Full: http://makeashorterlink.com/?Z52E22A6B
It is understandable why "Guns, Germs and Steel"
might have been appeared as a breath of fresh air when it first appeared, since
it dispenses with ideas of racial superiority. The Europeans overran the Lakota
not because they were racially superior but because they had happened upon
agriculture through the contingencies of history.

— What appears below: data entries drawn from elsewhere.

/-! ### A notice given -/

@[simp] theorem State.notify_cycle (s : State) (n : Notice) : (s.notify n).cycle = s.cycle := rfl
@[simp] theorem State.notify_dtBase (s : State) (n : Notice) : (s.notify n).dtBase = s.dtBase := rfl
@[simp] theorem State.notify_agenda (s : State) (n : Notice) : (s.notify n).agenda = s.agenda := rfl
@[simp] theorem State.notify_todo (s : State) (n : Notice) : (s.notify n).todo = s.todo := rfl
@[simp] theorem State.notify_serial (s : State) (n : Notice) : (s.notify n).serial = s.serial := rfl
@[simp] theorem State.notify_delays (s : State) (n : Notice) : (s.notify n).delays = s.delays := rfl
@[simp] theorem State.notify_hostErrors (s : State) (n : Notice) : (s.notify n).hostErrors = s.hostErrors := rfl
@[simp] theorem State.notify_raises (s : State) (n : Notice) : (s.notify n).raises = s.raises := rfl
@[simp] theorem State.notify_mismatches (s : State) (n : Notice) : (s.notify n).mismatches = s.mismatches := rfl
@[simp] theorem State.notify_mcReads (s : State) (n : Notice) : (s.notify n).mcReads = s.mcReads := rfl
@[simp] theorem State.notify_net (s : State) (n : Notice) : (s.notify n).net = s.net := rfl
@[simp] theorem State.notify_netNext (s : State) (n : Notice) : (s.notify n).netNext = s.netNext := rfl
@[simp] theorem State.notify_power (s : State) (n : Notice) : (s.notify n).power = s.power := rfl
@[simp] theorem State.notify_mem (s : State) (n : Notice) : (s.notify n).mem = s.mem := rfl
@[simp] theorem State.notify_badWords (s : State) (n : Notice) : (s.notify n).badWords = s.badWords := rfl
@[simp] theorem State.notify_flips (s : State) (n : Notice) : (s.notify n).flips = s.flips := rfl
@[simp] theorem State.notify_drowsy (s : State) (n : Notice) : (s.notify n).drowsy = s.drowsy := rfl
@[simp] theorem State.notify_site (s : State) (n : Notice) : (s.notify n).site = s.site := rfl
@[simp] theorem State.notify_cx (s : State) (n : Notice) : (s.notify n).cx = s.cx := rfl
@[simp] theorem State.notify_ctx (s : State) (n : Notice) : (s.notify n).ctx = s.ctx := rfl
@[simp] theorem State.notify_octx (s : State) (n : Notice) : (s.notify n).octx = s.octx := rfl
@[simp] theorem State.notify_core (s : State) (n : Notice) : (s.notify n).core = s.core := rfl
@[simp] theorem State.notify_cores (s : State) (n : Notice) : (s.notify n).cores = s.cores := rfl
@[simp] theorem State.notify_pid (s : State) (n : Notice) : (s.notify n).pid = s.pid := rfl
@[simp] theorem State.notify_part (s : State) (n : Notice) : (s.notify n).part = s.part := rfl
@[simp] theorem State.notify_parts (s : State) (n : Notice) : (s.notify n).parts = s.parts := rfl
@[simp] theorem State.notify_walkCaches (s : State) (n : Notice) : (s.notify n).walkCaches = s.walkCaches := rfl
@[simp] theorem State.notify_hbm (s : State) (n : Notice) : (s.notify n).hbm = s.hbm := rfl
@[simp] theorem State.notify_columns (s : State) (n : Notice) : (s.notify n).columns = s.columns := rfl
@[simp] theorem State.notify_dies (s : State) (n : Notice) : (s.notify n).dies = s.dies := rfl
@[simp] theorem State.notify_drawceil (s : State) (n : Notice) : (s.notify n).drawceil = s.drawceil := rfl
@[simp] theorem State.notify_ceilErr (s : State) (n : Notice) : (s.notify n).ceilErr = s.ceilErr := rfl
@[simp] theorem State.notify_tlimit (s : State) (n : Notice) : (s.notify n).tlimit = s.tlimit := rfl
@[simp] theorem State.notify_peers (s : State) (n : Notice) : (s.notify n).peers = s.peers := rfl
@[simp] theorem State.notify_myInc (s : State) (n : Notice) : (s.notify n).myInc = s.myInc := rfl
@[simp] theorem State.notify_chip (s : State) (n : Notice) : (s.notify n).chip = s.chip := rfl
@[simp] theorem State.notify_clock (s : State) (n : Notice) : (s.notify n).clock = s.clock := rfl
@[simp] theorem State.notify_radius (s : State) (n : Notice) : (s.notify n).radius = s.radius := rfl
@[simp] theorem State.notify_smask (s : State) (n : Notice) : (s.notify n).smask = s.smask := rfl
@[simp] theorem State.notify_ports (s : State) (n : Notice) : (s.notify n).ports = s.ports := rfl
@[simp] theorem State.notify_sources (s : State) (n : Notice) : (s.notify n).sources = s.sources := rfl
@[simp] theorem State.notify_announced (s : State) (n : Notice) : (s.notify n).announced = s.announced := rfl
@[simp] theorem State.notify_mesh (s : State) (n : Notice) : (s.notify n).mesh = s.mesh := rfl
@[simp] theorem State.notify_boot (s : State) (n : Notice) : (s.notify n).boot = s.boot := rfl
@[simp] theorem State.notify_store (s : State) (n : Notice) : (s.notify n).store = s.store := rfl
@[simp] theorem State.notify_guards (s : State) (n : Notice) : (s.notify n).guards = s.guards := rfl
@[simp] theorem State.notify_svcCopies (s : State) (n : Notice) : (s.notify n).svcCopies = s.svcCopies := rfl
@[simp] theorem State.notify_measure (s : State) (n : Notice) : (s.notify n).measure = s.measure := rfl
@[simp] theorem State.notify_imageVersion (s : State) (n : Notice) : (s.notify n).imageVersion = s.imageVersion := rfl
@[simp] theorem State.notify_signing (s : State) (n : Notice) : (s.notify n).signing = s.signing := rfl
@[simp] theorem State.notify_eastKey (s : State) (n : Notice) : (s.notify n).eastKey = s.eastKey := rfl
@[simp] theorem State.notify_memctl (s : State) (n : Notice) : (s.notify n).memctl = s.memctl := rfl
@[simp] theorem State.notify_mtrbase (s : State) (n : Notice) : (s.notify n).mtrbase = s.mtrbase := rfl
@[simp] theorem State.notify_dbg (s : State) (n : Notice) : (s.notify n).dbg = s.dbg := rfl
@[simp] theorem State.notify_pauses (s : State) (n : Notice) : (s.notify n).pauses = s.pauses := rfl
@[simp] theorem State.notify_repairs (s : State) (n : Notice) : (s.notify n).repairs = s.repairs := rfl
@[simp] theorem State.notify_repairing (s : State) (n : Notice) : (s.notify n).repairing = s.repairing := rfl
@[simp] theorem State.notify_stagedRows (s : State) (n : Notice) : (s.notify n).stagedRows = s.stagedRows := rfl
@[simp] theorem State.notify_corrections (s : State) (n : Notice) : (s.notify n).corrections = s.corrections := rfl
@[simp] theorem State.notify_retiredChans (s : State) (n : Notice) : (s.notify n).retiredChans = s.retiredChans := rfl
@[simp] theorem State.notify_retiredBanks (s : State) (n : Notice) : (s.notify n).retiredBanks = s.retiredBanks := rfl
@[simp] theorem State.notify_taken (s : State) (n : Notice) : (s.notify n).taken = s.taken := rfl
@[simp] theorem State.notify_sparedRows (s : State) (n : Notice) : (s.notify n).sparedRows = s.sparedRows := rfl
@[simp] theorem State.notify_serviceCores (s : State) (n : Notice) : (s.notify n).serviceCores = s.serviceCores := rfl
@[simp] theorem State.notify_imageB (s : State) (n : Notice) : (s.notify n).imageB = s.imageB := rfl
@[simp] theorem State.notify_colls (s : State) (n : Notice) : (s.notify n).colls = s.colls := rfl
@[simp] theorem State.notify_notices (s : State) (n : Notice) : (s.notify n).notices = s.notices ++ [n] := rfl
@[simp] theorem State.notify_gated (s : State) (n : Notice) : (s.notify n).gated = s.gated := rfl
@[simp] theorem State.notify_peerCycles (s : State) (n : Notice) : (s.notify n).peerCycles = s.peerCycles := rfl
@[simp] theorem State.notify_peerRefuses (s : State) (n : Notice) : (s.notify n).peerRefuses = s.peerRefuses := rfl
@[simp] theorem State.notify_shadows (s : State) (n : Notice) : (s.notify n).shadows = s.shadows := rfl
@[simp] theorem State.notify_peerJobs (s : State) (n : Notice) : (s.notify n).peerJobs = s.peerJobs := rfl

The other thing that has some appeal for radicals is
Diamond's seeming affinity for historical materialism. The notion of
agricultural societies superseding more primitive (but communal) societies is
obviously laid out in Engels's "Origins of the
Family, Private Property and the State." Engels writes:
"Horticulture, probably unknown to Asiatic barbarians
of the lower stage, was being practiced by them in the middle stage at the
latest, as the forerunner of agriculture. In the climate of the Turanian plateau, pastoral life is impossible without
supplies of fodder for the long and severe winter. Here, therefore, it was
essential that land should be put under grass and corn cultivated. The same is
true of the steppes north of the Black Sea. But when once corn had been grown for the cattle, it also soon
became food for men. The cultivated land still remained tribal property;
at first it was allotted to the gens, later by the gens to the household communities and finally to
individuals for use. The users may have had certain rights of possession, but
nothing more."
Diamond, who roots for the Papuans
as if they were a losing team, sounds like Engels when he mourns for the more
egalitarian but less technologically advanced Zulus:
"We have seen examples of this courage quite recently
in Africa. The Zulus a few years ago and the Nubians a
few months ago -- both of them tribes in which gentile institutions have not
yet died out -- did what no European army can do. Armed only with lances and
spears, without firearms, under a hail of bullets from the breech-loaders of
the English infantry - acknowledged the best in the world at fighting in close
order -- they advanced right up to the bayonets and more than once threw the
lines into disorder and even broke them, in spite of the enormous inequality of
weapons and in spite of the fact that they have no military service and know
nothing of drill. Their powers of endurance and performance are shown by the complaint
of the English that a Kaffir travels farther and faster in twenty-four hours
than a horse. His smallest muscle stands out hard and firm like whipcord, says
an English painter."
Of course, Diamond departs from Engels on the all-important
question, which is how to recover the egalitarian and democratic essence of
hunting and gathering societies while maintaining the scientific and technical
breakthroughs of all societies that succeeded them.